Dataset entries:
========

-- ==== Sys2Proof/Tests/Slice0.lean ====
section
/-! SUPPORT. The model's own tests: ill-formed commands, decoding, at most two one-step tests per command with values
of spec 95_test_vectors.md, and a witness for the hypotheses of every statement. -/

namespace Sys2Proof.Tests

open Sys2Proof.Machine

/-! ## Well-formedness: an ill-formed term for each check -/

theorem test_wf_berEnc_tl : (Instr.berEnc 8).wf = false ∧ (Instr.berEnc 7).wf = true := by decide
theorem test_wf_berDec_tl : (Instr.berDec 8 true false).wf = false ∧ (Instr.berDec 7 true false).wf = true := by
  decide
theorem test_wf_axFixed_n : (Instr.axFixed 65536).wf = false ∧ (Instr.axFixed 65535).wf = true := by decide

/-! ## Decoding: one word per command, its fields written out as R80 and R82 place them (IMM, FL, OP) -/

theorem test_decode_nop : decodeTableWord 32 0b0000000000000000_00000000_00000000 = some .nop := by decide
theorem test_decode_crcHcs :
    decodeTableWord 32 0b0000000000000000_00000001_00000001 = some (.crcHcs true) := by decide
theorem test_decode_crcFcs :
    decodeTableWord 32 0b0000000000000000_00000000_00000010 = some (.crcFcs false) := by decide
theorem test_decode_berEnc : decodeTableWord 32 0b0000000000000000_00000010_00010000 = some (.berEnc 2) := by decide
theorem test_decode_berDec :
    decodeTableWord 32 0b0000000000000000_00011001_00010001 = some (.berDec 1 true true) := by decide
theorem test_decode_axLenenc : decodeTableWord 32 0b0000000000000000_00000000_00100000 = some .axLenenc := by decide
theorem test_decode_axLendec : decodeTableWord 32 0b0000000000000000_00000000_00100001 = some .axLendec := by decide
theorem test_decode_axEnc : decodeTableWord 32 0b0000000000011001_00000000_00100010 = some (.axEnc 25) := by decide
theorem test_decode_axDec :
    decodeTableWord 32 0b0000000000001111_00000001_00100011 = some (.axDec true 15) := by decide
theorem test_decode_axSkip : decodeTableWord 32 0b0000000000000000_00000000_00100100 = some .axSkip := by decide
theorem test_decode_axOpt : decodeTableWord 32 0b0000000000000000_00000000_00100101 = some .axOpt := by decide
theorem test_decode_axFixed :
    decodeTableWord 32 0b1000000000000010_00000000_00100110 = some (.axFixed 32770) := by decide
theorem test_decode_axVar : decodeTableWord 32 0b0000000000000000_00000001_00100111 = some (.axVar true) := by decide
theorem test_decode_axPeek : decodeTableWord 32 0b0000000000000000_00000000_00101000 = some .axPeek := by decide
theorem test_decode_hAddrenc : decodeTableWord 32 0b0000000000000000_00000000_00110000 = some .hAddrenc := by decide
theorem test_decode_hAddrdec :
    decodeTableWord 32 0b0000000000000000_00000001_00110001 = some (.hAddrdec .server) := by decide
theorem test_decode_hFmtenc : decodeTableWord 32 0b0000000000000000_00000000_00110010 = some .hFmtenc := by decide
theorem test_decode_hFmtdec : decodeTableWord 32 0b0000000000000000_00000000_00110011 = some .hFmtdec := by decide
theorem test_decode_hCtlenc : decodeTableWord 32 0b0000000000000000_00000000_00110100 = some .hCtlenc := by decide
theorem test_decode_hCtldec : decodeTableWord 32 0b0000000000000000_00000000_00110101 = some .hCtldec := by decide
theorem test_decode_hFrmenc : decodeTableWord 32 0b0000000000000000_00000000_00110110 = some .hFrmenc := by decide
theorem test_decode_hFrmdec :
    decodeTableWord 32 0b0000000000000000_00000010_00110111 = some (.hFrmdec .client .server) := by decide

/-- R83: a reserved OP, a reserved FL bit and a reserved IMM bit, each rejected by its own name (vectors E5, CR11,
X52). -/
theorem test_decode_reserved :
    decodeWord 0x00000038 = .error (.reservedOp 0x38) ∧ decodeWord 0x00000201 = .error (.reservedFl 0x02) ∧
    decodeWord 0x01000022 = .error (.reservedImm 0x0100) := by decide

/-! ## One-step tests; the expected values are those of 95_test_vectors.md, named in each comment -/

/-- The reset state with these bytes at IBUF[0..n), IEND = n, and these arguments (95_test_vectors.md section 0). -/
def loaded (bytes : List Byte) (a0 a1 a2 : Word) : State :=
  { State.reset with
    ibuf := cellsAt 0 bytes, iend := BitVec.ofNat 32 bytes.length, arg0 := a0, arg1 := a1, arg2 := a2 }

/-- The state after one step that runs the word `w`. -/
def ran (w : Nat) (s : State) : State :=
  match step (s.withFetchWord 32 w) with
  | .next t => t
  | .fault _ => s
  | .refused _ => s


/-- STATUS, EDET0 and EDET1. -/
def status (t : State) : Word × Word × Word := (t.statusWord, t.edet0, t.edet1)

/-- The OBUF bytes emitted at OBUF[0..OCNT), RES0 to RES3 and ICNT. -/
def seen (t : State) : List Byte × List Word × Nat :=
  ((List.range t.ocnt.toNat).map t.obufByte, [t.res0, t.res1, t.res2, t.res3], t.icnt.toNat)

/-- Vector E1. -/
theorem test_nop :
    seen (ran 0x00000000 (loaded [] 0 0 0)) =
      ([], [0, 0, 0, 0], 0) := by decide

/-- Vector CR5. -/
theorem test_crcHcs :
    seen (ran 0x00000001 (loaded [0x00] 0 0 0)) =
      ([0x78, 0xF0], [0x78F0, 0, 0, 0], 1) := by decide

/-- Vector CR8. -/
theorem test_crcFcs_lsb :
    seen (ran 0x00000102 (loaded [0xA0, 0x07, 0x03, 0x21, 0x93] 0 0 0)) =
      ([0x01, 0x0F], [0x10F, 0, 0, 0], 5) := by decide +kernel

========

» **TASK TO COMPLETE**:
For this exercise, repeat exactly the lines of the data above from the one with "theorem test_decode_hFmtenc : decodeTableWord" down to the one with "theorem test_decode_hFmtdec : decodeTableWord", both end lines included.

» **RESPONSE TO THE EXERCISE**:
theorem test_decode_hFmtenc : decodeTableWord 32 0b0000000000000000_00000000_00110010 = some .hFmtenc := by decide
theorem test_decode_hFmtdec : decodeTableWord 32 0b0000000000000000_00000000_00110011 = some .hFmtdec := by decide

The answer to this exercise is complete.